Our characters will be thrust into an horrific dystopian future where all sex is sado-masochistic bondage. Only our heroine, Hissatme Nevermore, and her lover, Chrissmackme Darkly can subvert the tyranny of President Ron Jeremy** and make their way to the paradise colony of Nerdland… without accidentally asphyxiating each other first.

It sounds simple enough, sure. But can we all pull it off? Take me for instance. I’m not fond of reading sex scenes…much less writing them. If someone doesn’t crawl out from under the bed mid-copulano and shoot someone, what’s the point? And I’m prone to making up magical worlds or putting my characters right here in the one we’ve got–it’s awful enough when you think about it.

Bottom line: I don’t want to create a dystopian future…and I’m pretty sure I don’t want to imagine sex that requires a trapeze.
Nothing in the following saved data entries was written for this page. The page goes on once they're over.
/-- Stream `m` of an OUTP reads its entries: the stream and its staging half are held, and its partials are on their way,
unless a parity error stops the stream in this frame (R106 to R108). DESIGN CHOICE: log 205. -/
def State.streamStart (s : State) (t : TileId) (id : Ids) (f : OutpPassF) (failed : Bool) (m : Nat) : State :=
  let mc := (s.tile t).mac m
  let l := streamEntries mc f.rgmask
  let e := ceilDiv l.length 32
  let s := (s.count (clusterOf t) 2 l.length).meetFill t f.half m ((s.tile t).seq.ac + e)
  s.modTile t fun tl =>
    let tl := tl.modMac m fun mc =>
      let mc := { mc with streamUntil := tl.seq.ac + e }
      if f.half = 0 then { mc with half0Until := max mc.half0Until (tl.seq.ac + e) }
      else { mc with half1Until := max mc.half1Until (tl.seq.ac + e) }
    if l = [] ∨ failed = true ∨ mc.streamDead = true then tl
    else
      let st : Stream :=
        { mac := m, nout := outsOf mc.active.pm1, issue := tl.seq.ac, due := tl.seq.ac + e + 3, s := mc.lastS.getD 4
          partials := enginePartials mc f.half f.bm1 f.asgn l, ids := id }
      { tl with streams := tl.streams ++ [st] }

/-- The entry word of R104. -/
def OutEntry.word (e : OutEntry) : Nat := e.res.toNat * 65536 + e.row.toNat * 256 + e.out.toNat

/-- The kept parity bit of an entry is wrong (R105). -/
def OutEntry.bad (e : OutEntry) : Bool := parityBit e.word != e.par

/-- The first entry of a stream's reads whose parity fails: a kept bit that is wrong, or an upset named by index (R105, R108).
DESIGN CHOICE: log 28. -/
def firstBad (l : List OutEntry) (ups : List Nat) : Option Nat :=
  (l.zipIdx.find? fun x => x.1.bad || ups.contains x.2).map fun x => x.2

/-- A store read of stream `m` meets a parity error in cycle `cycle`: the set is invalid, the stream presents nothing further in
the frame, and the frame is marked. Partials that present by that cycle still do (R108, R117). DESIGN CHOICE: log 28;
DEDUCED: log 211. -/
def State.storeParity (s : State) (t : TileId) (id : Ids) (m cycle : Nat) : State :=
  let s := s.modTile t fun tl =>
    let tl := tl.modMac m fun mc =>
      { mc.putSet mc.activePhys { mc.outSet mc.activePhys with valid := false } with streamDead := true }
    { tl with check := { tl.check with storePar := true }, streams := tl.streams.filter fun x => x.mac != m || decide (x.due ≤ cycle) }
  s.abortTile t 0x0006 6 19 id [BitVec.ofNat 8 m]

/-- OUTP in pass mode streams the outlier entries of the named macros, 32 in each ac. `parityErr` names macros, and the
entries that their streams read, at which the store's parity fails besides those that it keeps wrong (R105 to R108, R150).
DESIGN CHOICE: log 28. -/
def execOutpPass (t : TileId) (id : Ids) (f : OutpPassF) (parityErr : List (MacroId × Nat)) (s : State) :
    Outcome State Fault Refusal :=
  .next (s.issue t (uopWord id 0x28 (outpPassBits f)) fun s =>
    let s := s.begin_ t id
    let tl := s.tile t
    let macs := onesOf f.macros
    let bad := macs.filter (outpBlocked tl)
    let go := macs.filter fun m => !bad.contains m
    let fails (m : Nat) : Option Nat :=
      firstBad (streamEntries (tl.mac m) f.rgmask) ((parityErr.filter fun x => decide (x.1.val = m)).map fun x => x.2)
    let s := s.each go fun s m => s.streamStart t id f (fails m).isSome m
    let s := s.each go fun s m => match fails m with
      | some i => s.storeParity t id m (tl.seq.ac + i / 32)
      | none => s
    let s := if bad = [] then s else s.conflict t id bad [] 19
    s.retire t)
Not right now, anyway.

So, here we are again nerds. Right back at that same-old, lame-old, just-write-the-story-in-your-head advice. We may not be famous–our books might not make readers hyperventilate. But they excite us in their own way.

Still. A few packs of seeds and some fluffy handcuffs could come in handy one day.

*Originally published on 02/14/2013
**All our wishes for a full recovery go out to Mr. Jeremy.